### Data for review
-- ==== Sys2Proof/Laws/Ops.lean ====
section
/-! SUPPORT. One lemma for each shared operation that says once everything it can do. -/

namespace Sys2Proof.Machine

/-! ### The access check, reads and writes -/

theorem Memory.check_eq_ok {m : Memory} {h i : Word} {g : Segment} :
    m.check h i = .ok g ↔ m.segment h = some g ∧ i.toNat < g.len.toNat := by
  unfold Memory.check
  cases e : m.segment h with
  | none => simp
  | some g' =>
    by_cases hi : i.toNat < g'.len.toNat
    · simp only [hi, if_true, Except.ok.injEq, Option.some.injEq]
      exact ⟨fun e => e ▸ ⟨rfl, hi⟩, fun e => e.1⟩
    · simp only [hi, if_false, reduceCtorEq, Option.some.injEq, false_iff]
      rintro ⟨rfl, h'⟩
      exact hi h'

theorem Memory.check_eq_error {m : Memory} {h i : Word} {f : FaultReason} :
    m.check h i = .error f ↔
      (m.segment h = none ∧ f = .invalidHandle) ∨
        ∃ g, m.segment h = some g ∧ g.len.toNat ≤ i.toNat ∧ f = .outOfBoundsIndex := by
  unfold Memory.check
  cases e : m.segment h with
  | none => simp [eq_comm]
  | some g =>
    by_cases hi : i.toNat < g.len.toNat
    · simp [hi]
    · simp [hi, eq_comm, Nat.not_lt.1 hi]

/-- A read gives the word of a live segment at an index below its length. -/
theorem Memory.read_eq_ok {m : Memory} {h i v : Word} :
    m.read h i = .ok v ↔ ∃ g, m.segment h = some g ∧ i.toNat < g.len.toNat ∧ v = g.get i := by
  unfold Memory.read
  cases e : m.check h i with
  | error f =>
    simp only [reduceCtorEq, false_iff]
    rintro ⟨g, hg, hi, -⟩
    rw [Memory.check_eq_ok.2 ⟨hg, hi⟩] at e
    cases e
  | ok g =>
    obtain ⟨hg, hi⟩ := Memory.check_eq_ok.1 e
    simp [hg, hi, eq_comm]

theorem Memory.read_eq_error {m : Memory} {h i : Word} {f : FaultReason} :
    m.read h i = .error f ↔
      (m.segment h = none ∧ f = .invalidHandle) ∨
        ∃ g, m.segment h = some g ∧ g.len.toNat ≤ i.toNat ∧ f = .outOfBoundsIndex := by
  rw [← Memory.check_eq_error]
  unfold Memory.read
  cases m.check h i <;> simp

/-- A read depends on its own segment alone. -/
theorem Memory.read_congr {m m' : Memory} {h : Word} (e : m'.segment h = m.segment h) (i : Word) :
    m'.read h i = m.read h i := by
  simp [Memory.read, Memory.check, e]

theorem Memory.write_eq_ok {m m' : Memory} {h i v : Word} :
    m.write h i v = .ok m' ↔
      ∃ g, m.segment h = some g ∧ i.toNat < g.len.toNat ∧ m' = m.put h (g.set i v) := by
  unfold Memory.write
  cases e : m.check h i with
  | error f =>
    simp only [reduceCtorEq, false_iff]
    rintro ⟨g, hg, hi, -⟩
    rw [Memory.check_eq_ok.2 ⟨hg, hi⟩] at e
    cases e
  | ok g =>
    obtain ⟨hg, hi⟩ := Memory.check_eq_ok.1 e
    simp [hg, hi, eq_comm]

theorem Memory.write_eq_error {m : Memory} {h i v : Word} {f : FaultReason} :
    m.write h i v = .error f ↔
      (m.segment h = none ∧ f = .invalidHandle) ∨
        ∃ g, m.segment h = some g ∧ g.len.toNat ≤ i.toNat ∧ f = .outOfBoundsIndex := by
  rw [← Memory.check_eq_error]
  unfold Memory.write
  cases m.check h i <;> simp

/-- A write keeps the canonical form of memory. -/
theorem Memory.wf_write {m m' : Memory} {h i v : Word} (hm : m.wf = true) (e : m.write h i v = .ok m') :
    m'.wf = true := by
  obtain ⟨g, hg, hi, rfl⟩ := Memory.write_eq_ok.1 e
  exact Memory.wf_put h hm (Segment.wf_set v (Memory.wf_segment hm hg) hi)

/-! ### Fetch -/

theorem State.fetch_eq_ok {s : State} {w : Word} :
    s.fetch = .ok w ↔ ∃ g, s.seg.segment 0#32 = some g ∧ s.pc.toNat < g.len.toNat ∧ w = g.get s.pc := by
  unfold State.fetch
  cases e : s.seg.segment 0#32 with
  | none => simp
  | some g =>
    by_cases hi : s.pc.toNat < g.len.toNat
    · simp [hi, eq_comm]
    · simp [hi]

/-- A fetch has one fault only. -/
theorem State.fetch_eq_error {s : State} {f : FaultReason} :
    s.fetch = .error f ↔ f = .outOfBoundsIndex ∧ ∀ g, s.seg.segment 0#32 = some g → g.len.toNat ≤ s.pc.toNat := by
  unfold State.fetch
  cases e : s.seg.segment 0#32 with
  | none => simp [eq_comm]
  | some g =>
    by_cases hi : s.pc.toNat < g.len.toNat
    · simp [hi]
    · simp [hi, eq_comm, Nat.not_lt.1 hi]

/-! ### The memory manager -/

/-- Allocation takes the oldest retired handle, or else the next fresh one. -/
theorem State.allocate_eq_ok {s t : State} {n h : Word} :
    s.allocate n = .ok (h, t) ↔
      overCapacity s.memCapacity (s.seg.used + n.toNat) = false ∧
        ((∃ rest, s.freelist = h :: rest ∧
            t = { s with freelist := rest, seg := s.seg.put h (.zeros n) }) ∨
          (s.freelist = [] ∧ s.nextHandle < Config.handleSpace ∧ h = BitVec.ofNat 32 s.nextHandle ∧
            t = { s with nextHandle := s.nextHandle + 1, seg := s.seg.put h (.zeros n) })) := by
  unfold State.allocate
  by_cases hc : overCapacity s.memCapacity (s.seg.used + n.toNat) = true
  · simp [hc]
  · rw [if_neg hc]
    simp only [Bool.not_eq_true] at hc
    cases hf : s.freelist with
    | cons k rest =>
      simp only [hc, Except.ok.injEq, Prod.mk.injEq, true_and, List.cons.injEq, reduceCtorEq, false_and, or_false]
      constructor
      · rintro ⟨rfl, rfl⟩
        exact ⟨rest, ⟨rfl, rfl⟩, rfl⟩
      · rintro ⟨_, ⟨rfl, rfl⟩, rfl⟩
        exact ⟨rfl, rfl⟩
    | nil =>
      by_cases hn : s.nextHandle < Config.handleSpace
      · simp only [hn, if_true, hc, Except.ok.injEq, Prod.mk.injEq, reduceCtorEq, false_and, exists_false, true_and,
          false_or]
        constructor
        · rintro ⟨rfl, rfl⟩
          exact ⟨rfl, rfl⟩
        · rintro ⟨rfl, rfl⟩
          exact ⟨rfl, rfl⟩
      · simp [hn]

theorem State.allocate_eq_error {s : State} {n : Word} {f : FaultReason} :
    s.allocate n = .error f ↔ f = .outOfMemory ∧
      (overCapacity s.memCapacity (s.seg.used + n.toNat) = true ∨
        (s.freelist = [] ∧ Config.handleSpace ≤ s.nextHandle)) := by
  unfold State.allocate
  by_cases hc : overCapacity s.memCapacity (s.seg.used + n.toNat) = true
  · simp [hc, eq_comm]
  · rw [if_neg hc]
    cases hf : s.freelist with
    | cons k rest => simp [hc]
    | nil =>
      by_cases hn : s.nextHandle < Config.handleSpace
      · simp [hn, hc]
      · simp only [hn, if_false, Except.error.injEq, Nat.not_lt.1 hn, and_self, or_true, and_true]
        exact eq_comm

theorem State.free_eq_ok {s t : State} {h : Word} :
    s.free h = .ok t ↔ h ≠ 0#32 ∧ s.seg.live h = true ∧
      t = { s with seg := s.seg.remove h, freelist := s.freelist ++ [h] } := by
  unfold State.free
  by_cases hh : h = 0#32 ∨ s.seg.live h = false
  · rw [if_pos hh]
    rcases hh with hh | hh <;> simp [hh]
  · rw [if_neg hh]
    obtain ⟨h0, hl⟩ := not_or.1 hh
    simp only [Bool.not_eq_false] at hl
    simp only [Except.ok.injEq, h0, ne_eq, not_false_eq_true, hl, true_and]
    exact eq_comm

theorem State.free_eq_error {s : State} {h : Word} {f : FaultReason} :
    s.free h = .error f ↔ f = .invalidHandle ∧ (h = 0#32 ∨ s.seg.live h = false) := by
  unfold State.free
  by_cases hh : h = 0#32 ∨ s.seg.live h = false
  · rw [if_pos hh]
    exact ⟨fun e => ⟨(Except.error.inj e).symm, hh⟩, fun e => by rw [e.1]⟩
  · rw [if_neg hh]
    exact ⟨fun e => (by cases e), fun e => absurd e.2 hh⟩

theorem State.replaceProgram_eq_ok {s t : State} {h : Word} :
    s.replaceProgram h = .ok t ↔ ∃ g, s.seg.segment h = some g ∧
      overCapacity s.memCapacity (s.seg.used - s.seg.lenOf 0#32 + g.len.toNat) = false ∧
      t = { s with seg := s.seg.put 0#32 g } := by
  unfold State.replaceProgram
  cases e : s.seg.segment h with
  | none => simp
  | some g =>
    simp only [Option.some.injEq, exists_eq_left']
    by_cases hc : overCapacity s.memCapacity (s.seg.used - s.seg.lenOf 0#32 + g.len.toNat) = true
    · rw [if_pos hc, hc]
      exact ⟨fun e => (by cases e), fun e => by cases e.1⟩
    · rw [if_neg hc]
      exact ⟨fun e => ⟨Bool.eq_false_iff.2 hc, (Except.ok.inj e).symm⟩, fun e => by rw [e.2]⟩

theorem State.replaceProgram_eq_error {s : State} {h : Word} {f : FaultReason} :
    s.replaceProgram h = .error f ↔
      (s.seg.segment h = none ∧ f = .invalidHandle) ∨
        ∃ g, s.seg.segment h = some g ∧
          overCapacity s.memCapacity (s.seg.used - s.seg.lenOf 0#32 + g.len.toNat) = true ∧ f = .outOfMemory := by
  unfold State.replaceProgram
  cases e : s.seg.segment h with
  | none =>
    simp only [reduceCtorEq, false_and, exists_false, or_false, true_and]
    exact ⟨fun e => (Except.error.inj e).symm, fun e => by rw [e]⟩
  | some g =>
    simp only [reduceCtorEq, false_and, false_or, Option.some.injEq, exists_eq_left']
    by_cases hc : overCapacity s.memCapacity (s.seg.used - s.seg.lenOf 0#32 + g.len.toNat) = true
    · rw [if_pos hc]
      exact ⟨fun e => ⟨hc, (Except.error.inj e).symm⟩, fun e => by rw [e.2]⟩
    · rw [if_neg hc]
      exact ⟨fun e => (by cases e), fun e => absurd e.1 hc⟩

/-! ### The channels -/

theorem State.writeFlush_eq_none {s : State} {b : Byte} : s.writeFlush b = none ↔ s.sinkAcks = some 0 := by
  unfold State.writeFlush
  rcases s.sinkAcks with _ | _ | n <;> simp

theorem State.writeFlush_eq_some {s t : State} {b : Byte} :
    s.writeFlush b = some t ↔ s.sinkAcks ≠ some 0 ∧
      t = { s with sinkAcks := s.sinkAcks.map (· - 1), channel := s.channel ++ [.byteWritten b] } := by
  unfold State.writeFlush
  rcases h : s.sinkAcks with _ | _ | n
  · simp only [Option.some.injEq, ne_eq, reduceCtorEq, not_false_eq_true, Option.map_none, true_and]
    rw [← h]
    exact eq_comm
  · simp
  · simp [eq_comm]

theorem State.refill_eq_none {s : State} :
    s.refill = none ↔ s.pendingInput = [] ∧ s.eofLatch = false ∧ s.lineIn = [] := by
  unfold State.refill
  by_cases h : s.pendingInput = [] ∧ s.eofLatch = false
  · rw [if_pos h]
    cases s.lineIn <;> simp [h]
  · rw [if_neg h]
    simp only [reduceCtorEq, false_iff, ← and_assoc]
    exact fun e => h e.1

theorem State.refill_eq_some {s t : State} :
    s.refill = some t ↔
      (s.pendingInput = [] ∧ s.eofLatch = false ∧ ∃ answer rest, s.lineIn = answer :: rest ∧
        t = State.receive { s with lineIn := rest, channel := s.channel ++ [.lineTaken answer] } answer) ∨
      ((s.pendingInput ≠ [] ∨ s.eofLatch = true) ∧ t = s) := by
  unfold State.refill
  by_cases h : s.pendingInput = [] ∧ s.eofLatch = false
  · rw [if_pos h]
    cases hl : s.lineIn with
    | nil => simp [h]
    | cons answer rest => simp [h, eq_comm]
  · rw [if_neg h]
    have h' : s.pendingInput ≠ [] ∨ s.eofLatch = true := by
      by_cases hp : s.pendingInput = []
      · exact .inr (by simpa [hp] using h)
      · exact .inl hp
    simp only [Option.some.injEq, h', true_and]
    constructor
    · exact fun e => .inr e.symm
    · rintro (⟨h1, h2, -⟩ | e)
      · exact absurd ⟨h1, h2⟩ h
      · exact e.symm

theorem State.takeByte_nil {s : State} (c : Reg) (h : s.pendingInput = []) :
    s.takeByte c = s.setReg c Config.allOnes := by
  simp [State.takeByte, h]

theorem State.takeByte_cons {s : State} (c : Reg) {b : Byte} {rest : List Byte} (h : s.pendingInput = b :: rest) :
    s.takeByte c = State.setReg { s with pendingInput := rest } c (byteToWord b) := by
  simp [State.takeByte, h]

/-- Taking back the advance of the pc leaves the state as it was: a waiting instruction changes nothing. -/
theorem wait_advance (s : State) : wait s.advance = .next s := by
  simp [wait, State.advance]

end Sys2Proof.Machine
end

### About this task
Work through the data and count each line holding the string "sinkAcks". Give only that count.

### Answer for this exercise
5